Dica: Fique de olho nas diagonais! Embora o olhar seja um dos nossos maiores guias nesse mundo, muitas
vezes ele nos engana. Por incrível que pareça, como nos mostra o chamado “Rei de Einstein” (diagrama x), a
distância percorrida nos dois caminhos traçados de verde é a mesma que na linha reta em vermelho.
Diagrama 9
b5 - c6 - d7 - e6 - f5 - g4
b4 - c4 - d4 - e4 - f4 - g4
Diagrama 10
Numa ideia semelhante, diante do diagrama x, podemos nos perguntar: qual Rei está
mais perto do peão? Em um primeiro olhar, parece ser o Rh7, correto? Contudo, mais uma
vez, nosso olhar nos engana, pois enquanto o Rh7 correria atrás do peão negro enquanto
ele escapa rumo a promoção, o Re6, utilizando a diagonal a8 → h1, consegue antecipar o
peão, capturando-o.
Problema 2:
Aqui, o primeiro pensamento seria partir com o Rei para próximo dos peões com Rf3. No entanto,
isso seria desastroso, pois o Rei das negras está muito mais próximo de ambos os peões. Se 1. Rf3?, seguiria
Re5; 2. Re4, Rxd5; 3. Rd4. Agora, por mais que as brancas estejam com a oposição, conforme visto no
problema anterior, as negras têm um lance reserva. Portanto, seguiria 3 …, Re5; 4. Re3, e6!. Com esse
arranjo, as negras conseguem facilmente a vitória, como já nos é sabido.

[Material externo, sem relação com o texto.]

-- ==== Sys2Proof/Machine/SettleUnit.lean ====
section
/-! DEFINITION. The Settle Unit: starting a round (R119, R120), folding answers (R123), the decision (R125), abandonment (R129), and the reply to a QUERY (R121, R122). -/

namespace Sys2Proof.Machine

/-- An empty settle-table record. -/
def SettleRecord.empty (b : Block) : SettleRecord :=
  { block := b, epoch := none, version := none, holder := none, currentHolder := none, flaggers := [] }

/-- The lower of a station and one recorded. -/
def lowerOf (p : Station) : Option Station → Option Station
  | none => some p
  | some q => if p.val < q.val then some p else some q

/-- One entry of station p's answer folded into its block's record (R123). -/
def SettleRecord.fold (r : SettleRecord) (p : Station) (e : VersionsEntry) : SettleRecord :=
  let epoch := match r.epoch with
    | none => some e.epoch
    | some x => if later8 e.epoch x then some e.epoch else some x
  let newer := match r.version with
    | none => true
    | some x => later16 e.version x
  let equal := r.version = some e.version
  { block := r.block
    epoch := epoch
    version := if newer then some e.version else r.version
    holder := if newer then some p else if equal then lowerOf p r.holder else r.holder
    currentHolder :=
      if newer then (if e.current then some p else none)
      else if equal && e.current then lowerOf p r.currentHolder
      else r.currentHolder
    flaggers := if e.owned then stations.filter (fun q => q = p || r.flaggers.contains q) else r.flaggers }

/-- An entry folded into the table. -/
def foldEntry (p : Station) (table : List SettleRecord) (e : VersionsEntry) : List SettleRecord :=
  table.map (fun r => if r.block = e.block then r.fold p e else r)

/-- The registrar's own values for a block of the set, with the owned flag clear (R125). -/
def State.ownAnswer (s : State) (b : Block) : VersionsEntry :=
  { block := b, epoch := (s.entry b).epoch, version := (s.entry b).version, owned := false, current := s.isCurrent b }

/-- The owner flaggers of a record that the registrar holds LIVE, lowest first. -/
def State.liveFlaggers (s : State) (r : SettleRecord) : List Station :=
  stations.filter (fun p => r.flaggers.contains p && (s.peer p).state = .live)

/-- The settlement of one orphan (Table 7-3). -/
def State.settlement (s : State) (r : SettleRecord) : SettleEntry :=
  { block := r.block
    owner := (s.liveFlaggers r).headD s.own
    epoch := r.epoch.getD 0 + 1
    version := r.version.getD 0
    donor := (r.currentHolder.orElse (fun _ => r.holder)).getD s.own }

/-- A job that is over: IDLE, its sets and lists cleared, its timer stopped, a waiting QUERY withdrawn; the round, the
deference timer and the reply record are kept (R129). -/
def State.clearJob (s : State) : State :=
  (s.setSettle { s.settle with
    job := .idle, orphans := [], answerers := [], queries := 0, queryTimer := none, table := [], announce := []
    announced := 0 }).withdraw .query

/-- AUDIT_MISMATCH for every record with two or more LIVE flaggers (R125). -/
def State.offerFlaggers (s : State) (rs : List SettleRecord) : State :=
  rs.foldl (fun s r =>
    match s.liveFlaggers r with
    | _ :: p :: rest =>
      s.offerBy .settle { cls := .auditMismatch, peer := some p, block := some r.block, detail := BitVec.ofNat 16 (rest.length + 2) }
    | _ => s) s

/-- The job decides: the registrar's own values are folded, each block of the set that is still an orphan gets its
entry, and the job enters ANNOUNCING, or IDLE with nothing to announce (R125). -/
def State.decideJob (s : State) : State :=
  let table := s.settle.orphans.foldl (fun t b => foldEntry s.own t (s.ownAnswer b)) s.settle.table
  let still := table.filter (fun r => s.orphan r.block)
  if still = [] then s.clearJob
  else
    let s := s.offerFlaggers still
    (s.setSettle { s.settle with
      job := .announcing, queryTimer := none, table := table, announce := still.map s.settlement, announced := 0 }).withdraw .query

/-- A QUERY of the round is made due to all and its timer restarts (R120). -/
def State.sendQuery (s : State) : State :=
  let s := s.setSettle { s.settle with queryTimer := some 0 }
  s.makeDue (.query s.settle.round (bitmapOf (fun b => decide (b ∈ s.settle.orphans)))) 0

/-- A round starts (R119). -/
def State.startJob (s : State) : State :=
  let orphans := s.orphans
  let answerers := (stations.filter (fun p => (s.peer p).state = .live || (s.peer p).state = .leaving)).map
    (fun p => { station := p, answered := false, next := orphans.head? : Answerer })
  let s := s.setSettle { s.settle with
    job := .querying, round := s.settle.round + 1, orphans := orphans, answerers := answerers, queries := 1
    queryTimer := none, table := orphans.map SettleRecord.empty, announce := [], announced := 0 }
  if answerers = [] then s.decideJob else s.sendQuery

/-- The conditions under which the job leaves IDLE (R119). -/
def State.jobWanted (s : State) : Bool :=
  s.state = .live && s.isRegistrar && s.settle.job = .idle && s.settle.deference.isNone && !s.orphans.isEmpty

/-- A job in QUERYING is restarted with a new round; with no orphan left it returns to IDLE (R128, log entry 15). -/
def State.restartJob (s : State) : State :=
  if s.settle.job = .querying then (if s.orphans.isEmpty then s.clearJob else s.startJob) else s

/-- The station may not hold a job any more (R129): it is abandoned. -/
def State.checkJob (s : State) : State :=
  if s.settle.job ≠ .idle ∧ ¬(s.state = .live ∧ s.isRegistrar = true) then s.clearJob else s

/-! ## Collecting the answers (R123) -/

/-- The entries of a VERSIONS frame name consecutive blocks of the orphan set (R123). -/
def consecutive : List Block → List Block → Bool
  | _, [] => true
  | [], _ :: _ => false
  | o :: os, b :: bs => o = b && consecutive os bs

/-- The blocks of the orphan set from b on. -/
def State.setFrom (s : State) (b : Block) : List Block := s.settle.orphans.dropWhile (fun o => o ≠ b)

/-- A VERSIONS frame from station p is taken (R123). -/
def State.takesVersions (s : State) (p : Station) (r : Round) (es : List VersionsEntry) : Bool :=
  s.settle.job = .querying && r = s.settle.round &&
    (match s.settle.answerers.find? (fun a => a.station = p), es with
     | some a, e :: _ =>
       !a.answered && (s.settle.orphans.head? = some e.block || a.next = some e.block)
         && consecutive (s.setFrom e.block) (es.map VersionsEntry.block)
     | _, _ => false)

/-- A taken VERSIONS frame: its entries are folded, the sender's next block moves past the last, and the last part sets
its answered flag (R123). -/
def State.foldVersions (s : State) (p : Station) (last : Bool) (es : List VersionsEntry) : State :=
  let next := (es.getLast?).bind (fun e => ((s.setFrom e.block).drop 1).head?)
  s.setSettle { s.settle with
    table := es.foldl (foldEntry p) s.settle.table
    answerers := s.settle.answerers.map (fun a =>
      if a.station = p then { a with next := next, answered := a.answered || last } else a) }

/-- Every required answerer has answered, or none is left. -/
def State.allAnswered (s : State) : Bool := s.settle.answerers.all Answerer.answered

/-! ## Answering a QUERY (R121, R122) -/

/-- A taken QUERY at the reply record and the answer queue (Table 7-2). -/
def State.replyToQuery (s : State) (q : Station) (r : Round) (bitmap : List Byte) : State :=
  let fresh : Reply :=
    { requester := q, round := r, bitmap := bitmap, next := (bitmapBlocks bitmap).head?, finished := false }
  let same := s.settle.reply.any (fun x => x.requester = q && x.round = r)
  if s.copy.answers.any Answer.isVersions then
    if same then s
    else
      (s.setSettle { s.settle with reply := some fresh }).setCopyUnit { s.copy with
        answers := s.copy.answers.map (fun a => if a.isVersions then .versions q r else a) }
  else if s.copy.answers.length < Config.answerPlaces then
    (s.setSettle { s.settle with
      reply := some (match same, s.settle.reply with
        | true, some x => { x with next := (bitmapBlocks x.bitmap).head?, finished := false }
        | _, _ => fresh) }).setCopyUnit { s.copy with answers := s.copy.answers ++ [.versions q r] }
  else s

/-- The blocks a VERSIONS frame built now covers: up to 20 flagged ones from the record's next block on (R122). -/
def Reply.covered (r : Reply) : List Block :=
  match r.next with
  | none => []
  | some b => ((bitmapBlocks r.bitmap).filter (fun x => b.val ≤ x.val)).take Config.versionsEntries

/-- The first flagged block after those a frame covers. -/
def Reply.after (r : Reply) : Option Block :=
  match r.next with
  | none => none
  | some b => (((bitmapBlocks r.bitmap).filter (fun x => b.val ≤ x.val)).drop Config.versionsEntries).head?

/-- One entry of this station's answer (R122). -/
def State.versionsEntry (s : State) (b : Block) : VersionsEntry :=
  { block := b, epoch := (s.entry b).epoch, version := (s.entry b).version, owned := s.owned b, current := s.isCurrent b }

end Sys2Proof.Machine
end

Assim sendo, para conseguir o empate, cabe às brancas um lance mais sutil: 1. d6!!. Com esse lance
as brancas obrigam a captura do peão de d6 com 1 …, exd6. No lance seguinte as brancas jogam 2. Rf3
ganhando a oposição e, diferente do cenário anterior, o peão negro se situa mais proximo ao Rei negro, não
deixando um lance reserva. Segue, então: 2…, Re5; 3. Re4, ½ -½ . Desse modo, as brancas conquistam o
empate.
Problema 3:
Seja jogando Rd7 ou avançando o peão branco para d7, a situação apresentada no diagrama será a
de um empate ½ - ½ .
Problema 4:
Conforme a regra do quadrado, conseguimos prever que disparar o peão em a2 → a8
não será possível, pois o Rei de f3 situa-se dentro do quadrado, chegando antes da
coroação do peão. Contudo, existe uma artimanha sutil: jogando 1. d5 as brancas obrigam
1…, exd5. Agora o próprio peão negro de d5 fará um obstaculo para seu Rei, impedindo que
ele chegue a tempo de antecipar a coroação do peão branco. A posição se desenrola da
seguinte maneira: 2. a4, Re4; 3. a5 Re5: 4. a6 Rd6; 5. a7 Rc7: 6. a8 = D 1-0.